March 2018 IssueLong scroll reading

Briefly Noted

By David Snowball


The 2018 Thomas Reuters Lipper Fund Awards have been announced. By their calculation, the top fund families overall are Thrivent Mutual Funds and TIAA Investments. Thrivent represents the universe of small fund companies while TIAA represents large firms. The top small fund families were PRIMECAP (equities), Ashmore (fixed income) and Allianz Global Investors (mixed assets).

Individual funds worth noting include Artisan High Income (top high income fund over three years), DoubleLine Shiller Enhanced CAPE (top LCV over three years), and Towle Deep Value Fund (top SCV over three).

Longboard Alternative Growth Fund (LONAX) underwent a -1-for-4 reverse share split on February 23, 2018. In general, such moves are (1) rare and (2) window-dressing. Not to be outdone, Direxion Daily Technology Bear 3X Shares, Direxion Daily Energy Bear 3X Shares, Direxion Daily MSCI Emerging Markets Bear 3X Shares, Direxion Daily S&P Biotech Bear 3X Shares and the Direxion Daily FTSE China Bear 3X Shares all announced on February 28, 2018, reverse splits of 5:1 or 10:1.

Mirae Asset Global Investments is buying the Global X Funds for an undisclosed sum. At $10 billion, Global X is a tiny player in the ETF industry. At $120 billion, Mirae is still no more than a mid-sized one. The Global X ETFs, which will continue being sold under the Global X name, mostly occupy weird little niches: the Founder-Run Companies ETF (BOSS), the Guru Index ETF (GURU), the Lithium& Battery Tech ETF (LIT), the Scientific Beta ETF (SCIU) and so on.

Thomas Kirchner launched the Pennsylvania Avenue Event-Driven Fund (PAEDX) in 2003. We were impressed by him and the fund, and long-ago profiled them. Frustrated by his inability to raise assets, in June 2010 it became the Quaker Event Arbitrage Fund (QEAAX). Despite being remarkably good (top 10% over the past decade, for example), the fund still hasn’t drawn assets. In another reboot, Mr. Kirchner and his co-manager have filed to reorganize the fund as the Camelot Event Driven Fund. While we regret the fund’s ongoing sales fee (a 5.5% front load) and high expenses (1.99% e.r.), we have faith in his ability and best wishes for his success.

Briefly Noted . . .


I’ve seen nothing, except the endless trickle of four or five basis point reductions in management fees. While they qualify as better than nothing, they really do strike me as terrified, grudging and impotent gestures. On a $1,000 investment, for example, a three basis point reduction saves the investor $0.30 per year. If you’re doing this in response to the fact that your industry is being ground into irrelevance, you’re apt to be sorely disappointed about how much loyalty thirty cents will buy you. And if you blind yourself to the need for a more fundamental rethinking (“Hey, we cut our fees to the bone! What more could they ask of us?”), you’re likely to end up in a minor niche business.
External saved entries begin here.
-- ==== Sys2Proof/Tests/Slice0.lean ====
section
/-! SUPPORT. Tests: each check of well-formedness refuses an ill-formed term, words written out from the spec's
encodings decode to what they stand for, single steps give what the spec says, and each statement's hypotheses are
met. -/

namespace Sys2Proof.Tests
open Sys2Proof Sys2Proof.Machine

set_option Elab.async false

/-! ### Words, bit by bit from the spec's encodings -/

def no : SrcMod := ⟨false, false⟩

/-- Does each word decode to its instruction, and the instruction encode to its word? -/
def readsAll (rows : List (Word × Instr)) : Bool :=
  rows.all fun r => (match decode r.1 with | .ok i => i == r.2 | .error _ => false) && encode r.2 == some r.1

/-- R45, R58, R66 to R68. -/
theorem test_words_scalar_integer : readsAll [
    (0x001A105401844024, .add ⟨⟨true, 2⟩, .i16, .reg 5, .sat, 0, .reg 6, .reg 17, .reg 0, ⟨true, false⟩, ⟨false, true⟩, no⟩),
    (0x0020705401844000, .sub ⟨⟨false, 0⟩, .n64, .reg 5, .sat, 0, .reg 6, .reg 17, .reg 0, no, no, no⟩),
    (0x0037405001844000, .mul ⟨⟨false, 7⟩, .n8, .reg 5, .none, 0, .reg 6, .reg 17, .reg 0, no, no, no⟩),
    (0x0040305001844000, .mulh ⟨⟨false, 0⟩, .i64, .reg 5, .none, 0, .reg 6, .reg 17, .reg 0, no, no, no⟩),
    (0x0050605001844000, .div ⟨⟨false, 0⟩, .n32, .reg 5, .none, 0, .reg 6, .reg 17, .reg 0, no, no, no⟩),
    (0x0060205001844000, .rem ⟨⟨false, 0⟩, .i32, .reg 5, .none, 0, .reg 6, .reg 17, .reg 0, no, no, no⟩),
    (0x0070505001844000, .min ⟨⟨false, 0⟩, .n16, .reg 5, .none, 0, .reg 6, .reg 17, .reg 0, no, no, no⟩),
    (0x0080205001844030, .max ⟨⟨false, 0⟩, .i32, .reg 5, .none, 0, .reg 6, .reg 17, .reg 0, ⟨true, true⟩, no, no⟩),
    (0x0090705001844000, .and ⟨⟨false, 0⟩, .n64, .reg 5, .none, 0, .reg 6, .reg 17, .reg 0, no, no, no⟩),
    (0x00A0305001844000, .or ⟨⟨false, 0⟩, .i64, .reg 5, .none, 0, .reg 6, .reg 17, .reg 0, no, no, no⟩),
    (0x00B0405001844000, .xor ⟨⟨false, 0⟩, .n8, .reg 5, .none, 0, .reg 6, .reg 17, .reg 0, no, no, no⟩),
    (0x00C0005001844000, .andn ⟨⟨false, 0⟩, .i8, .reg 5, .none, 0, .reg 6, .reg 17, .reg 0, no, no, no⟩),
    (0x00D0205001844000, .shl ⟨⟨false, 0⟩, .i32, .reg 5, .none, 0, .reg 6, .reg 17, .reg 0, no, no, no⟩),
    (0x00E0605001844000, .shr ⟨⟨false, 0⟩, .n32, .reg 5, .none, 0, .reg 6, .reg 17, .reg 0, no, no, no⟩),
    (0x00F0305001844000, .sra ⟨⟨false, 0⟩, .i64, .reg 5, .none, 0, .reg 6, .reg 17, .reg 0, no, no, no⟩),
    (0x0100405001844000, .rot ⟨⟨false, 0⟩, .n8, .reg 5, .none, 0, .reg 6, .reg 17, .reg 0, no, no, no⟩),
    (0x011071F004000000, .clz ⟨⟨false, 0⟩, .n64, .reg 31, .none, 0, .reg 16, .reg 0, .reg 0, no, no, no⟩),
    (0x0120101007800000, .popc ⟨⟨false, 0⟩, .i16, .reg 1, .none, 0, .reg 30, .reg 0, .reg 0, no, no, no⟩),
    (0x0130602000C00000, .bswap ⟨⟨false, 0⟩, .n32, .reg 2, .none, 0, .reg 3, .reg 0, .reg 0, no, no, no⟩),
    (0x014070500181C000, .extb ⟨⟨false, 0⟩, .n64, .reg 5, .none, 0, .reg 6, .reg 7, .reg 0, no, no, no⟩),
    (0x0150E0500181C200, .insb ⟨⟨false, 0⟩, .x, .reg 5, .none, 0, .reg 6, .reg 7, .reg 8, no, no, no⟩),
    (0x0160505001844000, .lea ⟨⟨false, 0⟩, .n16, .reg 5, .none, 0, .reg 6, .reg 17, .reg 0, no, no, no⟩)] = true := by decide +kernel

/-- R45, R58, R76 to R81. -/
theorem test_words_scalar_float : readsAll [
    (0x0400805741844024, .fadd ⟨⟨false, 0⟩, .fp32, .reg 5, .sat, 13, .reg 6, .reg 17, .reg 0, ⟨true, false⟩, ⟨false, true⟩, no⟩),
    (0x0410905001844000, .fsub ⟨⟨false, 0⟩, .bf16, .reg 5, .none, 0, .reg 6, .reg 17, .reg 0, no, no, no⟩),
    (0x0420A059C1844000, .fmul ⟨⟨false, 0⟩, .fp16, .reg 5, .c01, 7, .reg 6, .reg 17, .reg 0, no, no, no⟩),
    (0x0433801C0080C109, .fma ⟨⟨false, 3⟩, .fp32, .reg 1, .c11, 0, .reg 2, .reg 3, .reg 4, no, ⟨true, false⟩, ⟨false, true⟩⟩),
    (0x0440905001844000, .fmin ⟨⟨false, 0⟩, .bf16, .reg 5, .none, 0, .reg 6, .reg 17, .reg 0, no, no, no⟩),
    (0x0450A05001844000, .fmax ⟨⟨false, 0⟩, .fp16, .reg 5, .none, 0, .reg 6, .reg 17, .reg 0, no, no, no⟩),
    (0x046080F00181C180, .fcmp ⟨⟨false, 0⟩, .fp32, .reg 15, .none, 0, .reg 6, .reg 7, .reg 6, no, no, no⟩),
    (0x0470905001800200, .fcvt ⟨⟨false, 0⟩, .bf16, .reg 5, .none, 0, .reg 6, .reg 0, .reg 8, no, no, no⟩),
    (0x0480A05001800000, .fclass ⟨⟨false, 0⟩, .fp16, .reg 5, .none, 0, .reg 6, .reg 0, .reg 0, no, no, no⟩)] = true := by decide +kernel

/-- R45, R58, R71 to R75, R82. -/
theorem test_words_conditions_and_moves : readsAll [
    (0x060040E00181C140, .cmp ⟨⟨false, 0⟩, .n8, .reg 14, .none, 0, .reg 6, .reg 7, .reg 5, no, no, no⟩),
    (0x0610002000C10140, .cbit ⟨⟨false, 0⟩, .i8, .reg 2, .none, 0, .reg 3, .reg 4, .reg 5, no, no, no⟩),
    (0x0620009000400000, .cset ⟨⟨false, 0⟩, .i8, .reg 9, .none, 0, .reg 1, .reg 0, .reg 0, no, no, no⟩),
    (0x0639E030010143C0, .sel ⟨⟨true, 1⟩, .x, .reg 3, .none, 0, .reg 4, .reg 5, .reg 15, no, no, no⟩),
    (0x0640E09002000000, .movSS ⟨⟨false, 0⟩, .x, .reg 9, .none, 0, .reg 8, .reg 0, .reg 0, no, no, no⟩),
    (0x0650E09000C00000, .movSA ⟨⟨false, 0⟩, .x, .reg 9, .none, 0, .reg 3, .reg 0, .reg 0, no, no, no⟩),
    (0x0660E09000000000, .movSC ⟨⟨false, 0⟩, .x, .reg 9, .none, 0, .reg 0, .reg 0, .reg 0, no, no, no⟩),
    (0x0670E00001C00000, .movCS ⟨⟨false, 0⟩, .x, .reg 0, .none, 0, .reg 7, .reg 0, .reg 0, no, no, no⟩),
    (0x0680E04001800000, .movSP ⟨⟨false, 0⟩, .x, .reg 4, .none, 0, .reg 6, .reg 0, .reg 0, no, no, no⟩),
    (0x0690E06001000000, .movPS ⟨⟨false, 0⟩, .x, .reg 6, .none, 0, .reg 4, .reg 0, .reg 0, no, no, no⟩),
    (0x06A0E0B001C00000, .movSQ ⟨⟨false, 0⟩, .x, .reg 11, .none, 0, .reg 7, .reg 0, .reg 0, no, no, no⟩),
    (0x06B0E07002C00000, .movQS ⟨⟨false, 0⟩, .x, .reg 7, .none, 0, .reg 11, .reg 0, .reg 0, no, no, no⟩),
    (0x06C0007005400000, .gets ⟨⟨false, 0⟩, .i8, .reg 7, .none, 0, .reg 21, .reg 0, .reg 0, no, no, no⟩),
    (0x06D000F001C00000, .puts ⟨⟨false, 0⟩, .i8, .reg 15, .none, 0, .reg 7, .reg 0, .reg 0, no, no, no⟩)] = true := by decide +kernel

/-- R45, R58, R69, R70. -/
theorem test_words_immediates : readsAll [
    (0x4010204098000001, .addi ⟨⟨false, 0⟩, .i32, .reg 4, .reg 9, 0x8000001⟩),
    (0x402F704097FFFFFF, .andi ⟨⟨true, 7⟩, .n64, .reg 4, .reg 9, 0x7FFFFFF⟩),
    (0x4030004090000055, .ori ⟨⟨false, 0⟩, .i8, .reg 4, .reg 9, 0x55⟩),
    (0x404050409FFFFFFF, .xori ⟨⟨false, 0⟩, .n16, .reg 4, .reg 9, 0xFFFFFFF⟩),
    (0x405030401000003F, .shli ⟨⟨false, 0⟩, .i64, .reg 4, .reg 1, 0x3F⟩),
    (0x4060404010000007, .shri ⟨⟨false, 0⟩, .n8, .reg 4, .reg 1, 0x7⟩),
    (0x407020401000001F, .srai ⟨⟨false, 0⟩, .i32, .reg 4, .reg 1, 0x1F⟩),
    (0x408011F000001234, .movi ⟨⟨false, 0⟩, .i16, .reg 31, .reg 0, 0x1234⟩),
    (0x4090E0302003BEEF, .movhi ⟨⟨false, 0⟩, .x, .reg 3, .reg 2, 0x3BEEF⟩)] = true := by decide +kernel

/-- R45, R58, R126 to R131. -/
theorem test_words_vector_arithmetic : readsAll [
    (0x100080560191C020, .vadd ⟨⟨false, 0⟩, .fp32, .reg 5, .sat, 8, .reg 6, .inc 7, .reg 0, ⟨true, false⟩, no, no⟩),
    (0x101010540191C000, .vsub ⟨⟨false, 0⟩, .i16, .reg 5, .sat, 0, .reg 6, .inc 7, .reg 0, no, no, no⟩),
    (0x102490500191C000, .vmul ⟨⟨false, 4⟩, .bf16, .reg 5, .none, 0, .reg 6, .inc 7, .reg 0, no, no, no⟩),
    (0x1030804C406090C2, .vfma ⟨⟨false, 0⟩, .fp32, .reg 4, .c11, 1, .reg 1, .str 2, .inc 3, no, no, ⟨true, false⟩⟩),
    (0x104040500191C000, .vmin ⟨⟨false, 0⟩, .n8, .reg 5, .none, 0, .reg 6, .inc 7, .reg 0, no, no, no⟩),
    (0x105030500191C000, .vmax ⟨⟨false, 0⟩, .i64, .reg 5, .none, 0, .reg 6, .inc 7, .reg 0, no, no, no⟩),
    (0x1060A0500191C000, .vdiv ⟨⟨false, 0⟩, .fp16, .reg 5, .none, 0, .reg 6, .inc 7, .reg 0, no, no, no⟩),
    (0x1070887000C00000, .vrcp ⟨⟨false, 0⟩, .fp32, .str 7, .none, 0, .reg 3, .reg 0, .reg 0, no, no, no⟩),
    (0x1080907011800000, .vrsq ⟨⟨false, 0⟩, .bf16, .reg 7, .none, 0, .inc 6, .reg 0, .reg 0, no, no, no⟩),
    (0x1090A47021800000, .vsqrt ⟨⟨false, 0⟩, .fp16, .inc 7, .none, 0, .str 6, .reg 0, .reg 0, no, no, no⟩),
    (0x10A070500191C000, .vmulh ⟨⟨false, 0⟩, .n64, .reg 5, .none, 0, .reg 6, .inc 7, .reg 0, no, no, no⟩),
    (0x10B000500191C000, .vand ⟨⟨false, 0⟩, .i8, .reg 5, .none, 0, .reg 6, .inc 7, .reg 0, no, no, no⟩),
    (0x10C050500191C000, .vor ⟨⟨false, 0⟩, .n16, .reg 5, .none, 0, .reg 6, .inc 7, .reg 0, no, no, no⟩),
    (0x10D020500191C000, .vxor ⟨⟨false, 0⟩, .i32, .reg 5, .none, 0, .reg 6, .inc 7, .reg 0, no, no, no⟩),
    (0x10E060500191C000, .vshl ⟨⟨false, 0⟩, .n32, .reg 5, .none, 0, .reg 6, .inc 7, .reg 0, no, no, no⟩),
    (0x10F030500191C000, .vshr ⟨⟨false, 0⟩, .i64, .reg 5, .none, 0, .reg 6, .inc 7, .reg 0, no, no, no⟩),
    (0x110000500191C000, .vsra ⟨⟨false, 0⟩, .i8, .reg 5, .none, 0, .reg 6, .inc 7, .reg 0, no, no, no⟩),
    (0x1110405001800000, .vpopc ⟨⟨false, 0⟩, .n8, .reg 5, .none, 0, .reg 6, .reg 0, .reg 0, no, no, no⟩),
    (0x1120205001800000, .vclz ⟨⟨false, 0⟩, .i32, .reg 5, .none, 0, .reg 6, .reg 0, .reg 0, no, no, no⟩),
    (0x1130806001C20180, .vcmp ⟨⟨false, 0⟩, .fp32, .reg 6, .none, 0, .reg 7, .reg 8, .reg 6, no, no, no⟩),
    (0x1140409001C201C0, .vsel ⟨⟨false, 0⟩, .n8, .reg 9, .none, 0, .reg 7, .reg 8, .reg 7, no, no, no⟩)] = true := by decide +kernel

/-- R45, R58, R132 to R138. -/
theorem test_words_vector_conversion : readsAll [
    (0x1800805401800100, .frint ⟨⟨false, 0⟩, .fp32, .reg 5, .sat, 0, .reg 6, .reg 0, .reg 4, no, no, no⟩),
    (0x1810905081800000, .fexf ⟨⟨false, 0⟩, .bf16, .reg 5, .none, 2, .reg 6, .reg 0, .reg 0, no, no, no⟩),
    (0x182080500181C000, .finsx ⟨⟨false, 0⟩, .fp32, .reg 5, .none, 0, .reg 6, .reg 7, .reg 0, no, no, no⟩),
    (0x1830A05001800000, .fgetx ⟨⟨false, 0⟩, .fp16, .reg 5, .none, 0, .reg 6, .reg 0, .reg 0, no, no, no⟩),
    (0x1840905001800280, .vcvt ⟨⟨false, 0⟩, .bf16, .reg 5, .none, 0, .reg 6, .reg 0, .reg 10, no, no, no⟩),
    (0x1850804001C00240, .vwiden ⟨⟨false, 0⟩, .fp32, .reg 4, .none, 0, .reg 7, .reg 0, .reg 9, no, no, no⟩),
    (0x1860B07402000200, .vnarrow ⟨⟨false, 0⟩, .e4m3, .reg 7, .sat, 0, .reg 8, .reg 0, .reg 8, no, no, no⟩)] = true := by decide +kernel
Had I mentioned that you could still buy hand copied book manuscripts in England in the 19th century. Right, 400 years after Gutenberg people were still making a living by hand copying entire books for rich eccentrics.

Okay, here’s a last minute find of The Shadow’s: the investment minimums for the Zevenbergen Funds’ Institutional Classes will decrease from $250,000 to $50,000. The funds in question are Zevenbergen Growth Fund (ZVNIX) and Zevenbergen Genea Fund (ZVGIX).

CLOSINGS (and related inconveniences)

Davis Funds has closed Class T shares for Davis New York Venture Fund (DNVTX), effective immediately.

Effective April 13, 2018, Eaton Vance Atlanta Capital SMID-Cap Fund (EAASX) will discontinue all sales of its shares to new qualified retirement plans.

Effective February 2, 2018, Fidelity Small Cap Growth Fund (FCPGX) closed to new investors. Only time will tell whether closing a small cap fund at $4.3 billion was too late. 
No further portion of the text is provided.